'Tornado TV' gets students excited

It was supposed to be a nice, seasonal feature highlighting the perks of cutting down your own Christmas tree instead of purchasing a pre-cut fir from a lot. But what took Hoover High School’s film crew an entire day to produce was wiped out in seconds.

“We actually went to a place where you can chop down your own Christmas tree, did a whole day of shooting, and then somebody by accident recorded over it because [the tape] wasn’t labeled correctly,” on-air reporter Cain Buckler, 17, said.

It was just one of several learning-on-the-job experiences for a dozen Hoover students who have spent the last several months developing the high school’s television show, “Tornado TV,” set to air this weekend for the first time.

The inaugural episode, which will be broadcast 4 p.m. Saturday and Sunday on the Glendale education channel, Channel 15, will include an interview with NBA great Jerry Chambers, as well as features on the dangers of texting while driving, school spirit, and the recent drama production. It can also be viewed on the “Tornado TV” YouTube channel at www.youtube.com/thetornadotimes.

“Tornado TV,” set in motion in the fall with the support of Principal Jennifer Earl, is being produced as part of a class under the umbrella of the school’s journalism program, which already publishes a monthly student newspaper, the “Tornado Times.”

The magazine-style show is entirely student-driven, said teacher Brian Crosby.

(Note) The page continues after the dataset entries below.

-- ==== Sys2Proof/Laws/State.lean ====
section
/-! SUPPORT. One lemma for each field and each register write of Machine/Ops.lean, so that no later proof unfolds a record
update. -/

namespace Sys2Proof.Machine

@[simp] theorem State.setReceiving_receiving (s : State) (v : Bool) : (s.setReceiving v).receiving = v := rfl
@[simp] theorem State.setReceiving_rxBuf (s : State) (v : Bool) : (s.setReceiving v).rxBuf = s.rxBuf := rfl
@[simp] theorem State.setReceiving_lastHostSeq (s : State) (v : Bool) : (s.setReceiving v).lastHostSeq = s.lastHostSeq := rfl
@[simp] theorem State.setReceiving_txSeq (s : State) (v : Bool) : (s.setReceiving v).txSeq = s.txSeq := rfl
@[simp] theorem State.setReceiving_lastFireHb (s : State) (v : Bool) : (s.setReceiving v).lastFireHb = s.lastFireHb := rfl
@[simp] theorem State.setReceiving_lastFireArr (s : State) (v : Bool) : (s.setReceiving v).lastFireArr = s.lastFireArr := rfl
@[simp] theorem State.setReceiving_lastFireDl (s : State) (v : Bool) : (s.setReceiving v).lastFireDl = s.lastFireDl := rfl
@[simp] theorem State.setReceiving_routeId (s : State) (v : Bool) : (s.setReceiving v).routeId = s.routeId := rfl
@[simp] theorem State.setReceiving_etaMinutes (s : State) (v : Bool) : (s.setReceiving v).etaMinutes = s.etaMinutes := rfl
@[simp] theorem State.setReceiving_tx (s : State) (v : Bool) : (s.setReceiving v).tx = s.tx := rfl
@[simp] theorem State.setReceiving_cfg (s : State) (v : Bool) : (s.setReceiving v).cfg = s.cfg := rfl
@[simp] theorem State.setReceiving_pending (s : State) (v : Bool) : (s.setReceiving v).pending = s.pending := rfl
@[simp] theorem State.setReceiving_ret (s : State) (v : Bool) : (s.setReceiving v).ret = s.ret := rfl

@[simp] theorem State.setRxBuf_receiving (s : State) (v : Text) : (s.setRxBuf v).receiving = s.receiving := rfl
@[simp] theorem State.setRxBuf_rxBuf (s : State) (v : Text) : (s.setRxBuf v).rxBuf = v := rfl
@[simp] theorem State.setRxBuf_lastHostSeq (s : State) (v : Text) : (s.setRxBuf v).lastHostSeq = s.lastHostSeq := rfl
@[simp] theorem State.setRxBuf_txSeq (s : State) (v : Text) : (s.setRxBuf v).txSeq = s.txSeq := rfl
@[simp] theorem State.setRxBuf_lastFireHb (s : State) (v : Text) : (s.setRxBuf v).lastFireHb = s.lastFireHb := rfl
@[simp] theorem State.setRxBuf_lastFireArr (s : State) (v : Text) : (s.setRxBuf v).lastFireArr = s.lastFireArr := rfl
@[simp] theorem State.setRxBuf_lastFireDl (s : State) (v : Text) : (s.setRxBuf v).lastFireDl = s.lastFireDl := rfl
@[simp] theorem State.setRxBuf_routeId (s : State) (v : Text) : (s.setRxBuf v).routeId = s.routeId := rfl
@[simp] theorem State.setRxBuf_etaMinutes (s : State) (v : Text) : (s.setRxBuf v).etaMinutes = s.etaMinutes := rfl
@[simp] theorem State.setRxBuf_tx (s : State) (v : Text) : (s.setRxBuf v).tx = s.tx := rfl
@[simp] theorem State.setRxBuf_cfg (s : State) (v : Text) : (s.setRxBuf v).cfg = s.cfg := rfl
@[simp] theorem State.setRxBuf_pending (s : State) (v : Text) : (s.setRxBuf v).pending = s.pending := rfl
@[simp] theorem State.setRxBuf_ret (s : State) (v : Text) : (s.setRxBuf v).ret = s.ret := rfl

@[simp] theorem State.setLastHostSeq_receiving (s : State) (v : U9) : (s.setLastHostSeq v).receiving = s.receiving := rfl
@[simp] theorem State.setLastHostSeq_rxBuf (s : State) (v : U9) : (s.setLastHostSeq v).rxBuf = s.rxBuf := rfl
@[simp] theorem State.setLastHostSeq_lastHostSeq (s : State) (v : U9) : (s.setLastHostSeq v).lastHostSeq = v := rfl
@[simp] theorem State.setLastHostSeq_txSeq (s : State) (v : U9) : (s.setLastHostSeq v).txSeq = s.txSeq := rfl
@[simp] theorem State.setLastHostSeq_lastFireHb (s : State) (v : U9) : (s.setLastHostSeq v).lastFireHb = s.lastFireHb := rfl
@[simp] theorem State.setLastHostSeq_lastFireArr (s : State) (v : U9) : (s.setLastHostSeq v).lastFireArr = s.lastFireArr := rfl
@[simp] theorem State.setLastHostSeq_lastFireDl (s : State) (v : U9) : (s.setLastHostSeq v).lastFireDl = s.lastFireDl := rfl
@[simp] theorem State.setLastHostSeq_routeId (s : State) (v : U9) : (s.setLastHostSeq v).routeId = s.routeId := rfl
@[simp] theorem State.setLastHostSeq_etaMinutes (s : State) (v : U9) : (s.setLastHostSeq v).etaMinutes = s.etaMinutes := rfl
@[simp] theorem State.setLastHostSeq_tx (s : State) (v : U9) : (s.setLastHostSeq v).tx = s.tx := rfl
@[simp] theorem State.setLastHostSeq_cfg (s : State) (v : U9) : (s.setLastHostSeq v).cfg = s.cfg := rfl
@[simp] theorem State.setLastHostSeq_pending (s : State) (v : U9) : (s.setLastHostSeq v).pending = s.pending := rfl
@[simp] theorem State.setLastHostSeq_ret (s : State) (v : U9) : (s.setLastHostSeq v).ret = s.ret := rfl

“I am sitting there and I offer suggestions, but they definitely come up with their own ideas,” Crosby said.

Crew members are responsible for generating ideas, scheduling interviews, and shooting and editing video. Much of the learning is done on the go — students share with one another what they have picked up in past multimedia classes, or turn to tutorials on YouTube.

Among the most challenging aspects of his job as videographer with “Tornado TV” was mastering how to set up and dismantle the equipment, said David Bonilla, 17.

“You have to get lots of shots so your editor will have something to work with,” David said. “You always have to be thinking about what the editor can work with.”

Editor Dahn Kim, 16, learned the basics of the film editing software Final Cut Pro in an earlier class, and then developed his skills with the help of YouTube. Dahn’s first independent projects included highlight reels of Hoover football games. Now he is responsible for all 14 minutes of the first episode of “Tornado TV.”

“It is hard to get it just right,” Dahn said. “It takes a lot of practice to get new concepts.”

The highlight of producing the show so far was the interview with Chambers, students said. Student videographer Shane Vera’s mother is friends with Chambers’ sister, and was able to make the connection. They conducted the interview at the Pan Pacific Recreation Center in Los Angeles, where the basketball star now serves as athletic director.

“The best thing is we all came with almost no experience,” Cain said of the class. “This was a new thing.”

In addition to producing a monthly show for the education channel, the broadcasting team hopes to launch a weekly video bulletin next month to be aired at Hoover High School, Crosby said.

“If nothing else, these students are so excited to come to class,” Crosby said. “For many of them, it is the highlight of their day, it is the reason they get out of bed in the morning. Schools in general should do a better job of finding classes like this.”